Testing is to be conducted by the nonprofit Educational Testing Service which designs and implements the SAT. A short demonstration of the test (Flash required) is available. Core components measure the following student abilities: Define, Access, Manage, Integrate, Evaluate, Create and Communicate.
This will prove difficult because we are already living in a world of information overload. As the internet provides resources (webpages, wikis and blogs) accurate and accessible communication has placed our wired society in a unique learning environment. Its changing faster than any testing service can study and implement. Two such examples:
Wikipedia vs. Britannica
This debate began when the journal Nature tested the accuracy of articles posted to both online sites. The results: both had accurate and misleading information. Credibility for Wikipedia, the new grassroots “everybody” contributes for free solution and some embarrassment for Britannica. Nature’s results had two additional outcomes. Global citizens seem to accept data that contributed by anyone around the world for free. And Britannica has damaged its ability to transfer their reputation from analog books to digital pages.
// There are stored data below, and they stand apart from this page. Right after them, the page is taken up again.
@[simp] theorem makeBinding_handRx (h : EntryNo) (k : SlotNo) : (makeBinding h k s).handRx = s.handRx := rfl
@[simp] theorem makeBinding_out (h : EntryNo) (k : SlotNo) : (makeBinding h k s).out = s.out := rfl
@[simp] theorem makeBinding_windows (h : EntryNo) (k : SlotNo) : (makeBinding h k s).windows = s.windows := rfl
@[simp] theorem makeBinding_holding (h : EntryNo) (k : SlotNo) : (makeBinding h k s).holding = s.holding := rfl
@[simp] theorem makeBinding_beacons (h : EntryNo) (k : SlotNo) : (makeBinding h k s).beacons = s.beacons := rfl
@[simp] theorem makeBinding_tolerance (h : EntryNo) (k : SlotNo) : (makeBinding h k s).tolerance = s.tolerance := rfl
@[simp] theorem makeBinding_crossovers (h : EntryNo) (k : SlotNo) : (makeBinding h k s).crossovers = s.crossovers := rfl
@[simp] theorem makeBinding_commands (h : EntryNo) (k : SlotNo) : (makeBinding h k s).commands = s.commands := rfl
@[simp] theorem makeBinding_sectionRx (h : EntryNo) (k : SlotNo) : (makeBinding h k s).sectionRx = s.sectionRx := rfl
@[simp] theorem makeBinding_roundNumber (h : EntryNo) (k : SlotNo) : (makeBinding h k s).roundNumber = s.roundNumber := rfl
@[simp] theorem makeBinding_framePos (h : EntryNo) (k : SlotNo) : (makeBinding h k s).framePos = s.framePos := rfl
@[simp] theorem makeBinding_railFresh (h : EntryNo) (k : SlotNo) : (makeBinding h k s).railFresh = s.railFresh := rfl
@[simp] theorem makeBinding_railLine (h : EntryNo) (k : SlotNo) : (makeBinding h k s).railLine = s.railLine := rfl
@[simp] theorem makeBinding_track (h : EntryNo) (k : SlotNo) : (makeBinding h k s).track = s.track := rfl
@[simp] theorem makeBinding_cap (h : EntryNo) (k : SlotNo) : (makeBinding h k s).cap = s.cap := rfl
@[simp] theorem makeBinding_faultLine (h : EntryNo) (k : SlotNo) : (makeBinding h k s).faultLine = s.faultLine := rfl
@[simp] theorem makeBinding_resetCause (h : EntryNo) (k : SlotNo) : (makeBinding h k s).resetCause = s.resetCause := rfl
@[simp] theorem makeBinding_time (h : EntryNo) (k : SlotNo) : (makeBinding h k s).time = s.time := rfl
@[simp] theorem makeBinding_silenceLimit (h : EntryNo) (k : SlotNo) : (makeBinding h k s).silenceLimit = s.silenceLimit := rfl
@[simp] theorem makeBinding_releaseLimit (h : EntryNo) (k : SlotNo) : (makeBinding h k s).releaseLimit = s.releaseLimit := rfl
@[simp] theorem makeBinding_windowLength (h : EntryNo) (k : SlotNo) : (makeBinding h k s).windowLength = s.windowLength := rfl
@[simp] theorem makeBinding_pending (h : EntryNo) (k : SlotNo) : (makeBinding h k s).pending = s.pending := rfl
@[simp] theorem makeBinding_freeDraws (h : EntryNo) (k : SlotNo) : (makeBinding h k s).freeDraws = s.freeDraws := rfl
@[simp] theorem makeBinding_cross (h : EntryNo) (k : SlotNo) (x' : CrossNo) : (makeBinding h k s).cross x' = s.cross x' := rfl
@[simp] theorem makeBinding_code (h : EntryNo) (k : SlotNo) (k' : SlotNo) : (makeBinding h k s).code k' = s.code k' := rfl

@[simp] theorem breakBinding_handRx (h : EntryNo) (k : SlotNo) : (breakBinding h k s).handRx = s.handRx := rfl
@[simp] theorem breakBinding_out (h : EntryNo) (k : SlotNo) : (breakBinding h k s).out = s.out := rfl
@[simp] theorem breakBinding_windows (h : EntryNo) (k : SlotNo) : (breakBinding h k s).windows = s.windows := rfl
@[simp] theorem breakBinding_holding (h : EntryNo) (k : SlotNo) : (breakBinding h k s).holding = s.holding := rfl
@[simp] theorem breakBinding_beacons (h : EntryNo) (k : SlotNo) : (breakBinding h k s).beacons = s.beacons := rfl
@[simp] theorem breakBinding_tolerance (h : EntryNo) (k : SlotNo) : (breakBinding h k s).tolerance = s.tolerance := rfl
@[simp] theorem breakBinding_crossovers (h : EntryNo) (k : SlotNo) : (breakBinding h k s).crossovers = s.crossovers := rfl
@[simp] theorem breakBinding_commands (h : EntryNo) (k : SlotNo) : (breakBinding h k s).commands = s.commands := rfl
@[simp] theorem breakBinding_sectionRx (h : EntryNo) (k : SlotNo) : (breakBinding h k s).sectionRx = s.sectionRx := rfl
@[simp] theorem breakBinding_roundNumber (h : EntryNo) (k : SlotNo) : (breakBinding h k s).roundNumber = s.roundNumber := rfl
@[simp] theorem breakBinding_framePos (h : EntryNo) (k : SlotNo) : (breakBinding h k s).framePos = s.framePos := rfl
@[simp] theorem breakBinding_railFresh (h : EntryNo) (k : SlotNo) : (breakBinding h k s).railFresh = s.railFresh := rfl
@[simp] theorem breakBinding_railLine (h : EntryNo) (k : SlotNo) : (breakBinding h k s).railLine = s.railLine := rfl
@[simp] theorem breakBinding_track (h : EntryNo) (k : SlotNo) : (breakBinding h k s).track = s.track := rfl
@[simp] theorem breakBinding_cap (h : EntryNo) (k : SlotNo) : (breakBinding h k s).cap = s.cap := rfl
@[simp] theorem breakBinding_faultLine (h : EntryNo) (k : SlotNo) : (breakBinding h k s).faultLine = s.faultLine := rfl
@[simp] theorem breakBinding_resetCause (h : EntryNo) (k : SlotNo) : (breakBinding h k s).resetCause = s.resetCause := rfl
@[simp] theorem breakBinding_time (h : EntryNo) (k : SlotNo) : (breakBinding h k s).time = s.time := rfl
@[simp] theorem breakBinding_silenceLimit (h : EntryNo) (k : SlotNo) : (breakBinding h k s).silenceLimit = s.silenceLimit := rfl
@[simp] theorem breakBinding_releaseLimit (h : EntryNo) (k : SlotNo) : (breakBinding h k s).releaseLimit = s.releaseLimit := rfl
@[simp] theorem breakBinding_windowLength (h : EntryNo) (k : SlotNo) : (breakBinding h k s).windowLength = s.windowLength := rfl
@[simp] theorem breakBinding_pending (h : EntryNo) (k : SlotNo) : (breakBinding h k s).pending = s.pending := rfl
@[simp] theorem breakBinding_freeDraws (h : EntryNo) (k : SlotNo) : (breakBinding h k s).freeDraws = s.freeDraws := rfl
@[simp] theorem breakBinding_cross (h : EntryNo) (k : SlotNo) (x' : CrossNo) : (breakBinding h k s).cross x' = s.cross x' := rfl
@[simp] theorem breakBinding_code (h : EntryNo) (k : SlotNo) (k' : SlotNo) : (breakBinding h k s).code k' = s.code k' := rfl

@[simp] theorem putFrame_handRx (p : Fin 12) (f : RailFrame) : (putFrame p f s).handRx = s.handRx := rfl
@[simp] theorem putFrame_out (p : Fin 12) (f : RailFrame) : (putFrame p f s).out = s.out := rfl
@[simp] theorem putFrame_handsets (p : Fin 12) (f : RailFrame) : (putFrame p f s).handsets = s.handsets := rfl
@[simp] theorem putFrame_windows (p : Fin 12) (f : RailFrame) : (putFrame p f s).windows = s.windows := rfl
@[simp] theorem putFrame_slots (p : Fin 12) (f : RailFrame) : (putFrame p f s).slots = s.slots := rfl
@[simp] theorem putFrame_holding (p : Fin 12) (f : RailFrame) : (putFrame p f s).holding = s.holding := rfl
@[simp] theorem putFrame_beacons (p : Fin 12) (f : RailFrame) : (putFrame p f s).beacons = s.beacons := rfl
@[simp] theorem putFrame_tolerance (p : Fin 12) (f : RailFrame) : (putFrame p f s).tolerance = s.tolerance := rfl
@[simp] theorem putFrame_crossovers (p : Fin 12) (f : RailFrame) : (putFrame p f s).crossovers = s.crossovers := rfl
@[simp] theorem putFrame_commands (p : Fin 12) (f : RailFrame) : (putFrame p f s).commands = s.commands := rfl
@[simp] theorem putFrame_sectionRx (p : Fin 12) (f : RailFrame) : (putFrame p f s).sectionRx = s.sectionRx := rfl
@[simp] theorem putFrame_roundNumber (p : Fin 12) (f : RailFrame) : (putFrame p f s).roundNumber = s.roundNumber := rfl
@[simp] theorem putFrame_track (p : Fin 12) (f : RailFrame) : (putFrame p f s).track = s.track := rfl
@[simp] theorem putFrame_cap (p : Fin 12) (f : RailFrame) : (putFrame p f s).cap = s.cap := rfl
@[simp] theorem putFrame_faultLine (p : Fin 12) (f : RailFrame) : (putFrame p f s).faultLine = s.faultLine := rfl
@[simp] theorem putFrame_resetCause (p : Fin 12) (f : RailFrame) : (putFrame p f s).resetCause = s.resetCause := rfl
@[simp] theorem putFrame_time (p : Fin 12) (f : RailFrame) : (putFrame p f s).time = s.time := rfl
@[simp] theorem putFrame_silenceLimit (p : Fin 12) (f : RailFrame) : (putFrame p f s).silenceLimit = s.silenceLimit := rfl
@[simp] theorem putFrame_releaseLimit (p : Fin 12) (f : RailFrame) : (putFrame p f s).releaseLimit = s.releaseLimit := rfl
@[simp] theorem putFrame_windowLength (p : Fin 12) (f : RailFrame) : (putFrame p f s).windowLength = s.windowLength := rfl
@[simp] theorem putFrame_pending (p : Fin 12) (f : RailFrame) : (putFrame p f s).pending = s.pending := rfl
@[simp] theorem putFrame_freeDraws (p : Fin 12) (f : RailFrame) : (putFrame p f s).freeDraws = s.freeDraws := rfl
@[simp] theorem putFrame_entry (p : Fin 12) (f : RailFrame) (h' : EntryNo) : (putFrame p f s).entry h' = s.entry h' := rfl
@[simp] theorem putFrame_slot (p : Fin 12) (f : RailFrame) (k' : SlotNo) : (putFrame p f s).slot k' = s.slot k' := rfl
@[simp] theorem putFrame_cross (p : Fin 12) (f : RailFrame) (x' : CrossNo) : (putFrame p f s).cross x' = s.cross x' := rfl
@[simp] theorem putFrame_code (p : Fin 12) (f : RailFrame) (k' : SlotNo) : (putFrame p f s).code k' = s.code k' := rfl

@[simp] theorem confirmCommand_handRx (x : CrossNo) : (confirmCommand x s).handRx = s.handRx := rfl
@[simp] theorem confirmCommand_out (x : CrossNo) : (confirmCommand x s).out = s.out := rfl
@[simp] theorem confirmCommand_handsets (x : CrossNo) : (confirmCommand x s).handsets = s.handsets := rfl
@[simp] theorem confirmCommand_windows (x : CrossNo) : (confirmCommand x s).windows = s.windows := rfl
@[simp] theorem confirmCommand_slots (x : CrossNo) : (confirmCommand x s).slots = s.slots := rfl
@[simp] theorem confirmCommand_holding (x : CrossNo) : (confirmCommand x s).holding = s.holding := rfl
@[simp] theorem confirmCommand_beacons (x : CrossNo) : (confirmCommand x s).beacons = s.beacons := rfl
@[simp] theorem confirmCommand_tolerance (x : CrossNo) : (confirmCommand x s).tolerance = s.tolerance := rfl
@[simp] theorem confirmCommand_commands (x : CrossNo) : (confirmCommand x s).commands = s.commands := rfl
@[simp] theorem confirmCommand_sectionRx (x : CrossNo) : (confirmCommand x s).sectionRx = s.sectionRx := rfl
@[simp] theorem confirmCommand_roundNumber (x : CrossNo) : (confirmCommand x s).roundNumber = s.roundNumber := rfl
@[simp] theorem confirmCommand_framePos (x : CrossNo) : (confirmCommand x s).framePos = s.framePos := rfl
@[simp] theorem confirmCommand_railFresh (x : CrossNo) : (confirmCommand x s).railFresh = s.railFresh := rfl
@[simp] theorem confirmCommand_railLine (x : CrossNo) : (confirmCommand x s).railLine = s.railLine := rfl
@[simp] theorem confirmCommand_track (x : CrossNo) : (confirmCommand x s).track = s.track := rfl
@[simp] theorem confirmCommand_cap (x : CrossNo) : (confirmCommand x s).cap = s.cap := rfl
@[simp] theorem confirmCommand_faultLine (x : CrossNo) : (confirmCommand x s).faultLine = s.faultLine := rfl
@[simp] theorem confirmCommand_resetCause (x : CrossNo) : (confirmCommand x s).resetCause = s.resetCause := rfl
@[simp] theorem confirmCommand_time (x : CrossNo) : (confirmCommand x s).time = s.time := rfl
@[simp] theorem confirmCommand_silenceLimit (x : CrossNo) : (confirmCommand x s).silenceLimit = s.silenceLimit := rfl
@[simp] theorem confirmCommand_releaseLimit (x : CrossNo) : (confirmCommand x s).releaseLimit = s.releaseLimit := rfl
@[simp] theorem confirmCommand_windowLength (x : CrossNo) : (confirmCommand x s).windowLength = s.windowLength := rfl
@[simp] theorem confirmCommand_pending (x : CrossNo) : (confirmCommand x s).pending = s.pending := rfl
@[simp] theorem confirmCommand_freeDraws (x : CrossNo) : (confirmCommand x s).freeDraws = s.freeDraws := rfl
@[simp] theorem confirmCommand_entry (x : CrossNo) (h' : EntryNo) : (confirmCommand x s).entry h' = s.entry h' := rfl
@[simp] theorem confirmCommand_slot (x : CrossNo) (k' : SlotNo) : (confirmCommand x s).slot k' = s.slot k' := rfl
@[simp] theorem confirmCommand_code (x : CrossNo) (k' : SlotNo) : (confirmCommand x s).code k' = s.code k' := rfl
Although Wikipedia proved you can literally write your own encyclopedia articles, they are not without controversial topics – edited daily by the expression of political opinion rather than fact.
Slashdot and Digg
Both sites are examples of how speed impacts not only popularity but also the process of rapid updating. Digg’s immense popularity has frustrated contributors and readers alike. When your page is listed at Digg (known as the “Digg effect”) monthly bandwidth quotas are quickly overrun, temporality shutting down access to the data. Most sites caught in this overrun are not back online until the “Digg effect” trails off. In tech circles the Digg effect is a point of pride but ultimately access data is denied.
Issues also impacting testing: an unequal playing field. High schools cannot provided every student access to equal technology and literacy instruction. My classroom experiences (as a professional) in Toledo, Detroit, Chicago and Milwaukee may not only prove unfair tests, but funding to pay for administering tests in large metropolitan school districts is not easily available. An important non-issue: student expectations to score well when their own teachers are not technology literate.
The Torino Winter Olympics open this week. Today competition for jobs is just as fierce (and global) as your favorite Olympic event. Not only is it uneasy to see no American students on the medal platform, its alarming they don’t even qualify for the finals in math and science.